Britain’s northern rail project is running out of steam

Thursday marks the anniversary of a northern prophecy. Among the Victorian relics of Manchester’s science and industry museum, George Osborne, the then chancellor, announced it was time to “think big” about the north of England.

“This is the area that invented modern transport,” he said in 2014, “and yet today the transport network in the north is simply not fit for purpose — and certainly not good enough, if we want our cities to pool their strengths.” He vowed that the northern powerhouse would be underpinned by a generation of major rail investment, “a long-term plan for a country serious about its long-term economic future”.

Fast forward to this week’s parliamentary debate on HS2, the high-speed north-south rail connection, and these grand promises have been eroded. The planned Crewe to Manchester leg has all the opportunities pledged by Osborne and his successors, yet the government’s preferred design for Manchester’s HS2 station will take up half a million square metres of prime development space, costing an estimated £333mn a year in lost economic benefit by the middle of the century.

Transport minister Wendy Morton this week called the extra £4bn to £5bn cost of building the station underground “an absolutely crazy amount of money”. That this is roughly the overspend on London’s Crossrail link, which opened last month, has not gone unnoticed.

In the south of England, HS2 is being tunnelled for 10 miles beneath the rolling Chiltern Hills to ensure it does not blight the picturesque countryside.
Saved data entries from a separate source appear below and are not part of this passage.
theorem State.serve_kept {ch : MbxCh} {opc : Nat} {len : Nat} {f : State → List Byte → State × Byte × List Byte} (hC : ∀ p ∈ [.mesh, .events, .cox], K.c p) (hf : ∀ x0 x1, K.P x0 → K.P (f x0 x1).1) (hK : K.P s) : K.P (s.serve ch opc len f) := by
  unfold State.serve; try dsimp only
  with_reducible (repeat' first | assumption | exact K.sub hC rfl | intro _ | apply State.reply_kept | apply State.untake_kept | apply Kept.ite | apply hf | exact hC _ (by decide) | split)

theorem execGetInfo_kept {ch : MbxCh} {fwVersion : Word32} (hC : ∀ p ∈ [.mesh, .events, .cox], K.c p) (hK : K.P s) : K.out (execGetInfo ch fwVersion s) := by
  unfold execGetInfo; try dsimp only
  with_reducible (repeat' first | assumption | exact K.sub hC rfl | intro _ | apply State.serve_kept | apply Kept.ite_fst | apply Kept.out_next | exact hC _ (by decide))

theorem execReadLog_kept {ch : MbxCh} (hC : ∀ p ∈ [.mesh, .events, .cox], K.c p) (hK : K.P s) : K.out (execReadLog ch s) := by
  unfold execReadLog; try dsimp only
  with_reducible (repeat' first | assumption | exact K.sub hC rfl | intro _ | apply State.serve_kept | apply Kept.ite | apply Kept.out_ite | apply Kept.ite_fst | apply Kept.out_next | exact hC _ (by decide))

theorem execReadJournal_kept {ch : MbxCh} {rec : List Byte} (hC : ∀ p ∈ [.mesh, .events, .cox], K.c p) (hK : K.P s) : K.out (execReadJournal ch rec s) := by
  unfold execReadJournal; try dsimp only
  with_reducible (repeat' first | assumption | exact K.sub hC rfl | intro _ | apply State.serve_kept | apply Kept.ite | apply Kept.out_ite | apply Kept.ite_fst | apply Kept.out_next | apply Kept.out_refused | exact hC _ (by decide))

theorem execReadSensors_kept {ch : MbxCh} (hC : ∀ p ∈ [.mesh, .events, .cox], K.c p) (hK : K.P s) : K.out (execReadSensors ch s) := by
  unfold execReadSensors; try dsimp only
  with_reducible (repeat' first | assumption | exact K.sub hC rfl | intro _ | apply State.serve_kept | apply Kept.ite_fst | apply Kept.out_next | exact hC _ (by decide))

theorem execGetLife_kept {ch : MbxCh} {activeBefore : Word32} {restBefore : Word32} (hC : ∀ p ∈ [.mesh, .events, .cox], K.c p) (hK : K.P s) : K.out (execGetLife ch activeBefore restBefore s) := by
  unfold execGetLife; try dsimp only
  with_reducible (repeat' first | assumption | exact K.sub hC rfl | intro _ | apply State.serve_kept | apply Kept.fold | apply Kept.fold_fst | apply Kept.ite_fst | apply Kept.out_next | exact hC _ (by decide))

theorem State.freeStatus_kept (hC : ∀ p ∈ [.free], K.c p) (hK : K.P s) : K.P (s.freeStatus).1 := by
  unfold State.freeStatus; try dsimp only
  with_reducible (repeat' first | assumption | exact K.sub hC rfl | exact hC _ (by decide) | exact Or.inl (hC _ (by decide)) | exact Or.inr rfl | rfl | (simp; done) | dsimp only | apply Kept.upd)

theorem State.inUpd_kept {ch : MbxCh} {f : Upd → State × Byte × List Byte} (hC : ∀ p ∈ [.free], K.c p) (hf : ∀ u, K.P (f u).1) (hK : K.P s) : K.P (s.inUpd ch f).1 := by
  unfold State.inUpd; try dsimp only
  with_reducible (repeat' first | assumption | exact K.sub hC rfl | intro _ | apply State.freeStatus_kept | apply Kept.ite | apply Kept.ite_fst | apply hf | exact hC _ (by decide) | split | refine Kept.of_pair ?_ ‹_›)

theorem State.updBegin_kept {ch : MbxCh} (hC : ∀ p ∈ [.pins, .boot, .regs, .mesh, .cox], K.c p) (hK : K.P s) : K.P (s.updBegin ch).1 := by
  unfold State.updBegin; try dsimp only
  with_reducible (repeat' first | assumption | exact K.sub hC rfl | apply State.putF_kept | apply State.setHdr_kept | apply State.spiDo_kept | intro _ | apply Kept.ite | apply Kept.ite_fst | exact hC _ (by decide) | exact Or.inl (hC _ (by decide)) | exact Or.inr rfl | rfl | (simp; done) | dsimp only | apply Kept.upd)

theorem State.updData_kept {u : Upd} {p : List Byte} (hC : ∀ p ∈ [.pins, .regs, .mesh, .cox, .free], K.c p) (hK : K.P s) : K.P (s.updData u p).1 := by
  unfold State.updData; try dsimp only
  with_reducible (repeat' first | assumption | exact K.sub hC rfl | apply State.freeStatus_kept | apply State.spi_kept | apply Kept.ite | apply Kept.ite_fst | exact hC _ (by decide) | exact Or.inl (hC _ (by decide)) | exact Or.inr rfl | rfl | (simp; done) | refine Kept.of_pair ?_ ‹_› | dsimp only | apply Kept.upd)

theorem State.updCommit_kept {u : Upd} {body : List Byte} (hC : ∀ p ∈ [.pins, .boot, .regs, .mesh, .events, .cox], K.c p) (hK : K.P s) : K.P (s.updCommit u body).1 := by
  unfold State.updCommit; try dsimp only
  with_reducible (repeat' first | assumption | exact K.sub hC rfl | apply State.setHdr_kept | apply State.spiDo_kept | intro _ | apply State.updEnd_kept | apply Kept.ite | apply Kept.ite_fst | exact hC _ (by decide))

theorem State.updConfirm_kept {zeros : Nat} (hC : ∀ p ∈ [.pins, .boot, .regs, .mesh], K.c p) (hK : K.P s) : K.P (s.updConfirm zeros).1 := by
  unfold State.updConfirm; try dsimp only
  with_reducible (repeat' first | assumption | exact K.sub hC rfl | apply State.spiDo_kept | intro _ | apply Kept.ite | apply Kept.ite_fst | exact hC _ (by decide) | exact Or.inl (hC _ (by decide)) | exact Or.inr rfl | rfl | (simp; done) | dsimp only | apply Kept.upd)

theorem execUpdBegin_kept {ch : MbxCh} (hC : ∀ p ∈ [.pins, .boot, .regs, .mesh, .events, .cox], K.c p) (hK : K.P s) : K.out (execUpdBegin ch s) := by
  unfold execUpdBegin; try dsimp only
  with_reducible (repeat' first | assumption | exact K.sub hC rfl | intro _ | apply State.serve_kept | apply State.updBegin_kept | apply Kept.ite_fst | apply Kept.out_next | exact hC _ (by decide) | refine Kept.of_pair ?_ ‹_›)

theorem execUpdData_kept {ch : MbxCh} (hC : ∀ p ∈ [.pins, .regs, .mesh, .events, .cox, .free], K.c p) (hK : K.P s) : K.out (execUpdData ch s) := by
  unfold execUpdData; try dsimp only
  with_reducible (repeat' first | assumption | exact K.sub hC rfl | intro _ | apply State.inUpd_kept | apply State.serve_kept | apply State.updData_kept | apply Kept.ite_fst | apply Kept.out_next | exact hC _ (by decide) | refine Kept.of_pair ?_ ‹_›)

theorem execUpdCommit_kept {ch : MbxCh} {readBack : List Byte} (hC : ∀ p ∈ [.pins, .boot, .regs, .mesh, .events, .cox, .free], K.c p) (hK : K.P s) : K.out (execUpdCommit ch readBack s) := by
  unfold execUpdCommit; try dsimp only
  with_reducible (repeat' first | assumption | exact K.sub hC rfl | intro _ | apply State.inUpd_kept | apply State.serve_kept | apply State.updCommit_kept | apply Kept.ite_fst | apply Kept.out_next | exact hC _ (by decide) | refine Kept.of_pair ?_ ‹_›)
Such benefits are not on offer to Manchester, although the design its leaders requested — an underground “box” of stacked platforms — has already been used on the first phase of HS2 near to London, at Old Oak Common.

Manchester, which has been rebuilding its economy from the ashes of deindustrialisation for the past three decades, is not considered worthy of such investment. According to the government’s Integrated Rail Plan, the cost “could not be justified by the value of additional regeneration benefit”.

There was nothing in the plan to indicate how the government had made this assessment, nor how it had reached the £4bn to £5bn figure. The paper also rejected, on cost grounds, a detailed plan for high-speed pan-northern rail connections originally dreamt up by Osborne and later fleshed out by northern leaders. It did admit, however, that despite “significant” potential productivity benefits, “full analysis of the wider economic impacts of the different options has not been completed”.

Manchester’s HS2 station has become one chapter in a very familiar story. Where Osborne promised serious investment, long-term plans for northern infrastructure feel fundamentally unserious to many.

“It’s madness,” says Juergen Maier, former chief executive of Siemens UK and now heading up the Digital Catapult, which is working on a major tech hub on land near the Manchester station. “We never think about the future beyond the now. In this country, compared to Germany or France or Spain, we don’t do enough for 50 years, and then all of a sudden we have a huge bill to pay because we’re catching up.” 

While Osborne signalled an end to this inertia, few of the northern rail projects he promised have left the station, let alone gone full steam ahead. Some are stuck on Whitehall desks, while others eventually met their fate in Prime Minister Boris Johnson’s updated rail plan. 

Not that Johnson rejected all Osborne’s ideas. In summer 2019, just days into his premiership, he used the very same Manchester museum backdrop to launch his levelling up agenda — Northern Powerhouse, mark two. Addressing many of the same people, the prime minister committed to a fund a high-speed line from Manchester to Leeds. It was a promise effectively broken in last year’s rail plan; the line will now no longer run all the way to Leeds, but will stop at a village 25 miles away, helping save £18bn.

“For too long,” Johnson told his audience back then, “politicians have failed to deliver on what is needed.” At least that is something everyone can agree on.